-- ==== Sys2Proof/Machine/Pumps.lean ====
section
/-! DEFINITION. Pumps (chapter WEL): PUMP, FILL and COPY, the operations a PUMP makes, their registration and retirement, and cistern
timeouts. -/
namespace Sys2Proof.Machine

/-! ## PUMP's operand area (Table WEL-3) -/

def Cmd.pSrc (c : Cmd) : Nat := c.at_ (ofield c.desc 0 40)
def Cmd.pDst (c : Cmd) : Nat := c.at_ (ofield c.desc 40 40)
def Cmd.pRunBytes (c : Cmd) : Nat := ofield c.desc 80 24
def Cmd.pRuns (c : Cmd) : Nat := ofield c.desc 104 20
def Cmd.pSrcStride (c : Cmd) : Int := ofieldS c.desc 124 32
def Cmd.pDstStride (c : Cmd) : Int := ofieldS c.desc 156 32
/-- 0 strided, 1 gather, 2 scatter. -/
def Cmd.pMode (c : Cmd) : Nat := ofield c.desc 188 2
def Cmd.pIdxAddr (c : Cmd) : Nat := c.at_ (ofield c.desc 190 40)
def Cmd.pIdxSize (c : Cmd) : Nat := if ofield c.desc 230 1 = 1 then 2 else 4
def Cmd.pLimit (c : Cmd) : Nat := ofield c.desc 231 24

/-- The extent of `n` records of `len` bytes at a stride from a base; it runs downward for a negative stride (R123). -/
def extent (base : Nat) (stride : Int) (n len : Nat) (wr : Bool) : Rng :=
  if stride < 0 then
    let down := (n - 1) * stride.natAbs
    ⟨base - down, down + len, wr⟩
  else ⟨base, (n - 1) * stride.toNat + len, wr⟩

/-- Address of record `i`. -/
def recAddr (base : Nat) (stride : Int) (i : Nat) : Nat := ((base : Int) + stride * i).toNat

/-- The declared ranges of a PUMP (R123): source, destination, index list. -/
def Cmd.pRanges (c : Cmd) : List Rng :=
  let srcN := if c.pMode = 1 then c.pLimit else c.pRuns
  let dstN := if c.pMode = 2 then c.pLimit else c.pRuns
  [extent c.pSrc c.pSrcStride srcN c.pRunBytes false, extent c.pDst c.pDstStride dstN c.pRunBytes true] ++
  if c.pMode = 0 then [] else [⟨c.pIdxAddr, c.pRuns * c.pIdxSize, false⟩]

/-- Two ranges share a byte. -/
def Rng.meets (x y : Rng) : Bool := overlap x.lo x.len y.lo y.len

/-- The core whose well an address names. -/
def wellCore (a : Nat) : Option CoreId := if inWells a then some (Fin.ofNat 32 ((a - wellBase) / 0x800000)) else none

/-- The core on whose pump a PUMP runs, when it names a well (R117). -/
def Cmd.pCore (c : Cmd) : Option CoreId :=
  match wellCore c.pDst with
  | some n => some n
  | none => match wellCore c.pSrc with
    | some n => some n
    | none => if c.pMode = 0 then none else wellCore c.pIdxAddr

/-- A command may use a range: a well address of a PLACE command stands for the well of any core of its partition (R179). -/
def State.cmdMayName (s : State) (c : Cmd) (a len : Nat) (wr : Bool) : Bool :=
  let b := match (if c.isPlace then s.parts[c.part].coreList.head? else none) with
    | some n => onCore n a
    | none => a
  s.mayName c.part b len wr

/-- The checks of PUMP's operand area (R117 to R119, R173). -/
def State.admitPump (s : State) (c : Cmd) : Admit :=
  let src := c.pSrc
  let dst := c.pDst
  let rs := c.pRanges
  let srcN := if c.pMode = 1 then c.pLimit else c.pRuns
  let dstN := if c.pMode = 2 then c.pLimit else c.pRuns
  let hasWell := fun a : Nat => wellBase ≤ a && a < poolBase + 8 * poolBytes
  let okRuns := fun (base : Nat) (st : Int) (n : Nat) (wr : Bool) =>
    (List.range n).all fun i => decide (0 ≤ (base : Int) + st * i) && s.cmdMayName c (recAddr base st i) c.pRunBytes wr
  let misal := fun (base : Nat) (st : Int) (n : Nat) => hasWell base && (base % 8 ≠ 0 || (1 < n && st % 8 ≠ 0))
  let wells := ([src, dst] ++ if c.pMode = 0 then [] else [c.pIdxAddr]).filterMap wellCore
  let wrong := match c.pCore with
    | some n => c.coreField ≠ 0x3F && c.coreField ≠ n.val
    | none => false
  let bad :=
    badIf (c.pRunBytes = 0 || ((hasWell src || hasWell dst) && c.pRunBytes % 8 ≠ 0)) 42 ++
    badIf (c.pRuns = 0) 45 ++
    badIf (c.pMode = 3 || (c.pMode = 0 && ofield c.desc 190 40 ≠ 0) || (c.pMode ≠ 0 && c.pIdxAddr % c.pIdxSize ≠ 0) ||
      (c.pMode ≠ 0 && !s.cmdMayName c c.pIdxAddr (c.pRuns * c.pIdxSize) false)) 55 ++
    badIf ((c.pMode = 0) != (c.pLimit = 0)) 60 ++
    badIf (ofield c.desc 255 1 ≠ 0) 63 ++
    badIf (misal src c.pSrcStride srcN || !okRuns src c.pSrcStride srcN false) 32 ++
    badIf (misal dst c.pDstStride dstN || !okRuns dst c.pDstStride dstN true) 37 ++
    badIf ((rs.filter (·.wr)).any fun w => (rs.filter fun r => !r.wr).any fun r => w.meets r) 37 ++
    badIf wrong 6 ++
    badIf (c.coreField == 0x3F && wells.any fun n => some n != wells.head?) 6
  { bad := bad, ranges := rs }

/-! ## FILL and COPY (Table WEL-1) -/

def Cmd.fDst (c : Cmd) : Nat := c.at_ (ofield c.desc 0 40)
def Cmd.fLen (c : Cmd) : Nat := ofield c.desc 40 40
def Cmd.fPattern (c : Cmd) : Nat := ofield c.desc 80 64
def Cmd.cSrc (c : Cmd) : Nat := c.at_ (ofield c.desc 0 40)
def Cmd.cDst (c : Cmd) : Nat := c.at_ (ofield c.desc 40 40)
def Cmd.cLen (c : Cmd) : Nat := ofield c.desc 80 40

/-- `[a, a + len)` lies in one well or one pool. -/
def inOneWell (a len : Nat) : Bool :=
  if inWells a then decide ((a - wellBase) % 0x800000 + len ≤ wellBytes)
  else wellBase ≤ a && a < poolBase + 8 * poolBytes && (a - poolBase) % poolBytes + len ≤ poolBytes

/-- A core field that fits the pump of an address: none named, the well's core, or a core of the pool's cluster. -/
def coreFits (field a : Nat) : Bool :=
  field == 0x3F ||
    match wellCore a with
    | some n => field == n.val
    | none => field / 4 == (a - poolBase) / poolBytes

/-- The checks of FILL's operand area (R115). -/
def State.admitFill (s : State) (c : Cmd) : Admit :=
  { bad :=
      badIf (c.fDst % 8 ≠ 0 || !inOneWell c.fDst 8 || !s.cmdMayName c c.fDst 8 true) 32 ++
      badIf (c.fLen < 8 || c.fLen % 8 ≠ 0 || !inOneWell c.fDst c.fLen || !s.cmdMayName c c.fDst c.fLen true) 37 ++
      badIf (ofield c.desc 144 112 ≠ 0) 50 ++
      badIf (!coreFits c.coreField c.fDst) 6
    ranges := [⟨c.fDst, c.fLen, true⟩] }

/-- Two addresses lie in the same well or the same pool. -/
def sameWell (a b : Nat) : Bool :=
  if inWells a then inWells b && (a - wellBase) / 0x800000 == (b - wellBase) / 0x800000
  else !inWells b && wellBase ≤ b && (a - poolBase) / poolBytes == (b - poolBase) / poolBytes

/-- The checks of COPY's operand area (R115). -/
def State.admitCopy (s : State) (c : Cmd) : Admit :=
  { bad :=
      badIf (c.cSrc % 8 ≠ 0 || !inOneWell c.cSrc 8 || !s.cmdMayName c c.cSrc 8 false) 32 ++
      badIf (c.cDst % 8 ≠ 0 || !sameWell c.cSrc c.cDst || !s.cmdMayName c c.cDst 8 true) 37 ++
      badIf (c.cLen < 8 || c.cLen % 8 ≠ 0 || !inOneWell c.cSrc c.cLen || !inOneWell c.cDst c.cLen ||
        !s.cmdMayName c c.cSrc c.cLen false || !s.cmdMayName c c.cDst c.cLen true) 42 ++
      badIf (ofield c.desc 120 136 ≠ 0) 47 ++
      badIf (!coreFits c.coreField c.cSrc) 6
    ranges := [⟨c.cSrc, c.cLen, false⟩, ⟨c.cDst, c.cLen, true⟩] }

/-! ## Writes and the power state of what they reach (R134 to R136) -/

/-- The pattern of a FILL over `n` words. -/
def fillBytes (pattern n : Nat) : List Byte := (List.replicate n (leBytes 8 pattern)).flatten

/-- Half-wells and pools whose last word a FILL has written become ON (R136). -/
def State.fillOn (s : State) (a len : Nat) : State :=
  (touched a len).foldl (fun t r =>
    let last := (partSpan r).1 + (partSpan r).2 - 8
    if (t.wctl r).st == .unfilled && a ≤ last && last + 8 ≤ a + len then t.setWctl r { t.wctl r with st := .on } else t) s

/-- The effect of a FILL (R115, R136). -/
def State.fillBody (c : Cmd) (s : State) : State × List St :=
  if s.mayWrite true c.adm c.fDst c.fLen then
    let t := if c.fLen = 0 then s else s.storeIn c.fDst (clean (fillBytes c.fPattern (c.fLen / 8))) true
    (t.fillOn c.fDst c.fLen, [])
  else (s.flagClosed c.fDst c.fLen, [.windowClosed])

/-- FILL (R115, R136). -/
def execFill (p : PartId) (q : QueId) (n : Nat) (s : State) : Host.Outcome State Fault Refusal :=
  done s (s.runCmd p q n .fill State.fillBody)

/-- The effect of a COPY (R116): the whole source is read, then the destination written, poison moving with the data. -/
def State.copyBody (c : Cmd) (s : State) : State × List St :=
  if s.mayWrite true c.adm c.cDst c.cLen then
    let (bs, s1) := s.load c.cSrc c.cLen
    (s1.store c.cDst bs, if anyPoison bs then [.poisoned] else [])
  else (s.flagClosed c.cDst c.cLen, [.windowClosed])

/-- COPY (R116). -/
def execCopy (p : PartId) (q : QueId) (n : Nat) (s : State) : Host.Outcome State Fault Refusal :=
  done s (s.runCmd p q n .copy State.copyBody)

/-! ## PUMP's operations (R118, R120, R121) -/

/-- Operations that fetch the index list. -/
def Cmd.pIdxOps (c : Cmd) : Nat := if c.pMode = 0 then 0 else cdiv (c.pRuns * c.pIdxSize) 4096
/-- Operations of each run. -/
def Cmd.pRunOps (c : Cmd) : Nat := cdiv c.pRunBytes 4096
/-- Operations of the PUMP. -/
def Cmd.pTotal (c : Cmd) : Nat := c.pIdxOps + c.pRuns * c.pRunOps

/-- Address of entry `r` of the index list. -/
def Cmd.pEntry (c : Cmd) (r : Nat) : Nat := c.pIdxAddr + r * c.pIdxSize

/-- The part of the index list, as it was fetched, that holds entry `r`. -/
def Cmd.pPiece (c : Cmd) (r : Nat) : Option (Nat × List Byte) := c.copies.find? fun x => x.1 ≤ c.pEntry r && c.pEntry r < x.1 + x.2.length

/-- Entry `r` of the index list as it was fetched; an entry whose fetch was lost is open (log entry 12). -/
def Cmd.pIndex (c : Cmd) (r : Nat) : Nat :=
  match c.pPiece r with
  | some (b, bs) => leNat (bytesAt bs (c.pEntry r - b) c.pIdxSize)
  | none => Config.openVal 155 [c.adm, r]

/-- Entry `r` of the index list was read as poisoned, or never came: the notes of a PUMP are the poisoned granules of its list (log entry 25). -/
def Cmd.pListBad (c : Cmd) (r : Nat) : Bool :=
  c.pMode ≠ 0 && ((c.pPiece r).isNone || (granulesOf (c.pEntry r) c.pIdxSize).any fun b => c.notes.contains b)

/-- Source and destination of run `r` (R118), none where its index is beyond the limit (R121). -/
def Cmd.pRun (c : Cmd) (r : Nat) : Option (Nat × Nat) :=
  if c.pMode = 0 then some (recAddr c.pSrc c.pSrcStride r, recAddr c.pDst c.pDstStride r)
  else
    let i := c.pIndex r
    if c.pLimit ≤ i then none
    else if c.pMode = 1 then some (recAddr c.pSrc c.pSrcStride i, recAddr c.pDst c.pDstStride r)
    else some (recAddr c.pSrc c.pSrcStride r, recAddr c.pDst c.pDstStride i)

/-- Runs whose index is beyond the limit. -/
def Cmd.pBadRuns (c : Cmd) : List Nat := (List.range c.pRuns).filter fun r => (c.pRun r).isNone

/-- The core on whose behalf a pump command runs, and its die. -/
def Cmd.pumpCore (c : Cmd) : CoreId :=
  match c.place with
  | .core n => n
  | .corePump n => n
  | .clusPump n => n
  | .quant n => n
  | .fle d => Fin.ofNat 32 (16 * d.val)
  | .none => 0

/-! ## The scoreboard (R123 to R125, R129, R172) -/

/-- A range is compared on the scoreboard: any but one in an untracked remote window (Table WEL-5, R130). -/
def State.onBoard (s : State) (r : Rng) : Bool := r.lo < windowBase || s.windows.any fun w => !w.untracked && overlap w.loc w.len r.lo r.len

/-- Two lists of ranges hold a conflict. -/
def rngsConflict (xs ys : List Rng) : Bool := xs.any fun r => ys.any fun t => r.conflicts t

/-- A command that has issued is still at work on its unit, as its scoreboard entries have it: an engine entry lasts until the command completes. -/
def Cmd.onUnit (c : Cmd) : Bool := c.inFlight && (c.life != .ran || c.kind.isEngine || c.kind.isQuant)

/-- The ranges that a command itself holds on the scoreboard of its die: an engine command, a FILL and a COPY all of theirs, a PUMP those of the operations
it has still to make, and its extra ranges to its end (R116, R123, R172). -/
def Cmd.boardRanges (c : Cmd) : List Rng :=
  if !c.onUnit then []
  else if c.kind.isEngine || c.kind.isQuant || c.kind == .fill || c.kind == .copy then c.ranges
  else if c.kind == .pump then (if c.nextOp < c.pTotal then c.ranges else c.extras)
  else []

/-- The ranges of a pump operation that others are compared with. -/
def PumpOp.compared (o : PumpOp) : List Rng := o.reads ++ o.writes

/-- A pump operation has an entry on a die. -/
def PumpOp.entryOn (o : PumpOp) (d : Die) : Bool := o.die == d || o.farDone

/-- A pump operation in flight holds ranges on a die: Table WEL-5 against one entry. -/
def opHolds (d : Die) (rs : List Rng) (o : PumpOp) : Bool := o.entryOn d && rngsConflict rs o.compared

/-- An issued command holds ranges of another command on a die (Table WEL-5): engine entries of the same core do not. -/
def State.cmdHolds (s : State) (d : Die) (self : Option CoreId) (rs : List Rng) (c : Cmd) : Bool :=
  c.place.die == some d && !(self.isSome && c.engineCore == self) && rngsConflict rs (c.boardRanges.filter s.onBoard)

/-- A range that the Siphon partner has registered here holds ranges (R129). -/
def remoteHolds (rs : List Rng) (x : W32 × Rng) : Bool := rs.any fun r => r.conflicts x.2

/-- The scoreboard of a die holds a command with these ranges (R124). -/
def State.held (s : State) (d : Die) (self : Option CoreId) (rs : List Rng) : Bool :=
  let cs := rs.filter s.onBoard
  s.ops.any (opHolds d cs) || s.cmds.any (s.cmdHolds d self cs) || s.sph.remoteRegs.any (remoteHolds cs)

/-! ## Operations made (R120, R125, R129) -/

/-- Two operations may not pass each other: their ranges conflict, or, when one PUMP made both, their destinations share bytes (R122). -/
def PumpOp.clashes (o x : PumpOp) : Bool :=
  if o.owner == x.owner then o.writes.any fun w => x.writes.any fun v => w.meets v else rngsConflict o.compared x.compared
......
**Task goal**
When the line with "match c.pPiece r with" is reached in the data above, begin copying, and stop after the line with "entry 25). -/"; copy each line exactly, both ends included.

**Output below**
  match c.pPiece r with
  | some (b, bs) => leNat (bytesAt bs (c.pEntry r - b) c.pIdxSize)
  | none => Config.openVal 155 [c.adm, r]

/-- Entry `r` of the index list was read as poisoned, or never came: the notes of a PUMP are the poisoned granules of its list (log entry 25). -/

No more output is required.